One possible compromise is to empower local government officials to verify reports and/or investigate complaints. This is possible if the CBA is folded into a DA, where the developer's commitments are made to the local government subject to governmental monitoring. In general, requirements of a CBA would become part of a DA if the local jurisdiction is providing government subsidy to the developer. Inclusion of a CBA in the DA often facilitates its enforcement because the prospect of government enforcement for the DA provides an incentive for compliance. In addition, the local government may be able to fold enforcement of some community benefits into existing administrative systems (e.g., living wage noncompliance).
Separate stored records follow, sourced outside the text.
/-! ### The result store -/

/-- A sample that goes to the cursor's channel keeps the rotation, the cursor moving on modulo the channel count (R146, R147). -/
theorem ResStore.BalancedAt.append {r : ResStore} {cur : Half} (v : Int) (h : r.BalancedAt cur.toNat)
    (hl : r.seqs.length = r.n.toNat) (hc : cur.toNat < r.n.toNat) :
    (r.append cur v).BalancedAt ((cur.toNat + 1) % r.n.toNat) := by
  have grown : ∀ j, ((r.append cur v).chan j).length = (r.chan j).length + (if j = cur.toNat then 1 else 0) := by
    intro j
    by_cases hj : j = cur.toNat
    · subst hj
      simp [ResStore.chan_append_self (hl ▸ hc)]
    · rw [ResStore.chan_append_other hj, if_neg hj, Nat.add_zero]
  intro k hk
  rw [ResStore.append_n] at hk ⊢
  have hbal := h k hk
  rw [grown, grown]
  by_cases hlast : cur.toNat + 1 = r.n.toNat
  · rw [hlast, Nat.mod_self]
    split_ifs at hbal ⊢ <;> omega
  · rw [Nat.mod_eq_of_lt (by omega)]
    split_ifs at hbal ⊢ <;> omega

/-- A value of the store's width keeps its shape (R39). -/
theorem ResStore.ShapeInv.append {r : ResStore} {k : Half} {v : Int} (h : r.ShapeInv) (hv : r.w.holds v = true) :
    (r.append k v).ShapeInv := by
  obtain ⟨hl, hs⟩ := h
  refine ⟨by simpa using hl, ?_⟩
  rw [List.all_eq_true] at hs ⊢
  intro seq hmem
  obtain ⟨j, hj, rfl⟩ := List.getElem_of_mem hmem
  have hj : j < r.seqs.length := by simpa using hj
  have hold := hs r.seqs[j] (List.getElem_mem _)
  simp only [ResStore.append_seqs, ResStore.append_w, List.getElem_modify]
  split
  · simp [hold, hv]
  · exact hold

theorem ResStore.shapeInv_emptied (r : ResStore) : r.emptied.ShapeInv := ⟨rfl, rfl⟩

theorem ResStore.shapeInv_start (b c : Half) : (ResStore.start b c).ShapeInv :=
  ⟨by simp, by simp⟩

theorem ResStore.balancedAt_start (b c : Half) : (ResStore.start b c).BalancedAt 0 := by
  intro k hk
  have hchan : ∀ j, (ResStore.start b c).chan j = [] := by
    intro j
    simp only [ResStore.chan, ResStore.start_seqs, List.getElem?_replicate]
    split <;> rfl
  simp [hchan]

/-- Channels in balance at 0 all have one length (R41). -/
theorem ResStore.BalancedAt.length_eq {r : ResStore} (h : r.BalancedAt 0) {j k : Nat} (hj : j < r.n.toNat)
    (hk : k < r.n.toNat) : (r.chan j).length = (r.chan k).length :=
  (h j hj).trans (h k hk).symm

/-! ### The command that runs -/

theorem Pcmd.StatusInv.cmd_of_running {p : Pcmd} {i : Instr} (h : p.StatusInv) (hr : p.running = some i) :
    p.cmd = encode i := by
  obtain ⟨-, -, -, -, hcmd⟩ := h
  simpa [hr] using hcmd

/-- OP is the running command's opcode (R81). -/
theorem Pcmd.StatusInv.op_of_running {p : Pcmd} {i : Instr} (h : p.StatusInv) (hr : p.running = some i) :
    p.op = opcode i := by
  have hcmd := h.cmd_of_running hr
  obtain ⟨-, -, -, hop, -⟩ := h
  rw [hop, hcmd, opField_encode]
In some cases, community groups would prefer the ability to monitor performance themselves, rather than having to rely on the local government. There is no one-size-fits-all approach to monitoring community benefits. A verifiable monitoring system and other challenging issues can often be addressed explicitly through a creative and collaborative problem-solving approach during the CBA negotiation process.
Community groups entering into CBAs typically can seek to enforce CBAs against the developer in court. While most contracts have provisions for monetary recovery, community groups are generally more concerned about ensuring that promised benefits are provided. CBAs often recognize the right to ask for a court order if the developers do not honor their commitments. For example, the only alternative to direct enforcement against the tenants and contractors is to make the developer responsible for the behavior of tenants and contractors. CBAs sometimes specify that the developer is subject to court orders to fulfill its commitments and cannot escape by paying money damages. All these enforcement issues benefit from close attention from an attorney trusted by community groups.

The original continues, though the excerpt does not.